I was pleasantly surprised at how perfect these bars came out. The creamy Bailey’s filling is a nice complement to the chocolatey Oreo crust. There’s only half a tablespoon of Bailey’s per bar, but if you were really concerned about the alcohol, I think you could use the Bailey’s flavored coffee creamer as a substitute. Not as good if you ask me, but whatever works for you.

I had to tell Dustin he couldn’t have two in a night (for health purposes) because they were that good!

Bailey’s Cheesecake Bars

yields 16 bars


  • 20 Oreos
  • 5 tablespoons unsalted butter, melted
  1. Preheat the oven to 350º. Line a 9″x9″ baking pan with aluminum foil, leave some hanging over the edge to act as a handle.
  2. Pulse the Oreos in a food processor until the cookies resemble fine crumbs.
  3. Mix in a medium-sized bowl with the melted butter.
  4. Gently press the Oreos into the baking sheet.
  5. Bake for 9-10 minutes.
  6. Allow to cool while making the filling.

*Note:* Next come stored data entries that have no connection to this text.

-- ==== Sys2Proof/Laws/Exec.lean ====
section
/-! SUPPORT. What the shapes of instruction can do, and the closure of every invariant under `exec`: for each shape one
lemma, and from them one lemma for all 256 instructions. -/

namespace Sys2Proof.Machine

/-- An operation on a byte keeps every invariant the bus keeps. -/
def OpKeeps (op : State → Byte → State) : Prop := ∀ I : State → Prop, BusKeeps I → ∀ s v, I s → I (op s v)

theorem updateNZ_keeps {I : State → Prop} (k : BusKeeps I) (s : State) (v : Byte) (h : I s) : I (s.updateNZ v) :=
  k.setP _ _ (statusFixed_setNZ _ _) h

theorem loadA_keeps : OpKeeps loadA := fun _ k _ _ h => updateNZ_keeps k _ _ (k.setA _ _ h)
theorem loadX_keeps : OpKeeps loadX := fun _ k _ _ h => updateNZ_keeps k _ _ (k.setX _ _ h)
theorem loadY_keeps : OpKeeps loadY := fun _ k _ _ h => updateNZ_keeps k _ _ (k.setY _ _ h)
theorem adcA_keeps : OpKeeps adcA := fun _ k _ _ h => k.setP _ _ (statusFixed_addFlags _ _ _) (k.setA _ _ h)
theorem sbcA_keeps : OpKeeps sbcA := fun I k s v h => adcA_keeps I k s (v ^^^ 0xFF#8) h
theorem andA_keeps : OpKeeps andA := fun I k s _ h => loadA_keeps I k s _ h
theorem oraA_keeps : OpKeeps oraA := fun I k s _ h => loadA_keeps I k s _ h
theorem eorA_keeps : OpKeeps eorA := fun I k s _ h => loadA_keeps I k s _ h
theorem compareA_keeps : OpKeeps compareA := fun _ k _ _ h => k.setP _ _ (statusFixed_compareFlags _ _ _) h
theorem compareX_keeps : OpKeeps compareX := fun _ k _ _ h => k.setP _ _ (statusFixed_compareFlags _ _ _) h
theorem compareY_keeps : OpKeeps compareY := fun _ k _ _ h => k.setP _ _ (statusFixed_compareFlags _ _ _) h
theorem testBits_keeps : OpKeeps testBits := fun _ k _ _ h => k.setP _ _ (statusFixed_bitFlags _ _ _) h
theorem loadAX_keeps : OpKeeps loadAX := fun _ k _ _ h => updateNZ_keeps k _ _ (k.setX _ _ (k.setA _ _ h))
theorem loadAXSp_keeps : OpKeeps loadAXSp :=
  fun _ k _ _ h => updateNZ_keeps k _ _ (k.setSp _ _ (k.setX _ _ (k.setA _ _ h)))
theorem ignoreByte_keeps : OpKeeps ignoreByte := fun _ _ _ _ h => h
theorem flagsOfByte_keeps : OpKeeps flagsOfByte := fun _ k s v h => updateNZ_keeps k s v h
theorem ancA_keeps : OpKeeps ancA := fun _ k _ _ h =>
  k.setP _ _ (fun hp => statusFixed_setFlag _ _ _ (by decide) (by decide) (statusFixed_setNZ _ _ hp)) (k.setA _ _ h)
theorem alrA_keeps : OpKeeps alrA := fun _ k _ _ h =>
  k.setP _ _ (fun hp => statusFixed_setNZ _ _ (statusFixed_setFlag _ _ _ (by decide) (by decide) hp)) (k.setA _ _ h)
theorem arrA_keeps : OpKeeps arrA := fun _ k _ _ h => k.setP _ _ (statusFixed_arrFlags _ _ _) (k.setA _ _ h)
theorem axsX_keeps : OpKeeps axsX := fun _ k _ _ h =>
  k.setP _ _ (fun hp => statusFixed_setNZ _ _ (statusFixed_setFlag _ _ _ (by decide) (by decide) hp)) (k.setX _ _ h)
theorem xaaA_keeps : OpKeeps xaaA := fun I k s _ h => loadA_keeps I k s _ h
theorem lxaAX_keeps : OpKeeps lxaAX := fun I k s _ h => loadAX_keeps I k s _ h

/-- A modification of a byte does not touch the fixed bits of P. -/
def ModifyKeeps (modify : Byte → Byte → Byte × Byte) : Prop := ∀ v p, statusFixed p → statusFixed (modify v p).2

theorem aslOp_keeps : ModifyKeeps aslOp := fun _ _ h => statusFixed_setFlag _ _ _ (by decide) (by decide) h
theorem lsrOp_keeps : ModifyKeeps lsrOp := fun _ _ h => statusFixed_setFlag _ _ _ (by decide) (by decide) h
theorem rolOp_keeps : ModifyKeeps rolOp := fun _ _ h => statusFixed_setFlag _ _ _ (by decide) (by decide) h
theorem rorOp_keeps : ModifyKeeps rorOp := fun _ _ h => statusFixed_setFlag _ _ _ (by decide) (by decide) h
theorem incOp_keeps : ModifyKeeps incOp := fun _ _ h => h
theorem decOp_keeps : ModifyKeeps decOp := fun _ _ h => h

/-! ### Shapes -/

variable {I : State → Prop} {s t : State}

  • 16 ounces cream cheese, softened
  • 1/2 cup granulated sugar
  • 1/4 cup milk
  • 1/2 cup Bailey’s Irish Cream
  • 3 large eggs, room temperature
  • 2 tablespoons all-purpose flour
  • 1 teaspoon vanilla extract
  1. Mix the cream cheese in the bowl of a stand mixer until smooth.
  2. Add in the sugar, milk, and Bailey’s and mix.
  3. Add in the eggs, one at a time, beating after each addition.
  4. Add in the flour and vanilla extract and mix.
  5. Spread the cream cheese mixture on top of the crust (you will have a little bit left over).
  6. Bake for 30 minutes.
  7. Allow to cool at room temperature for about an hour.
  8. Cover with aluminum foil and allow to sit in the refrigerator overnight before slicing.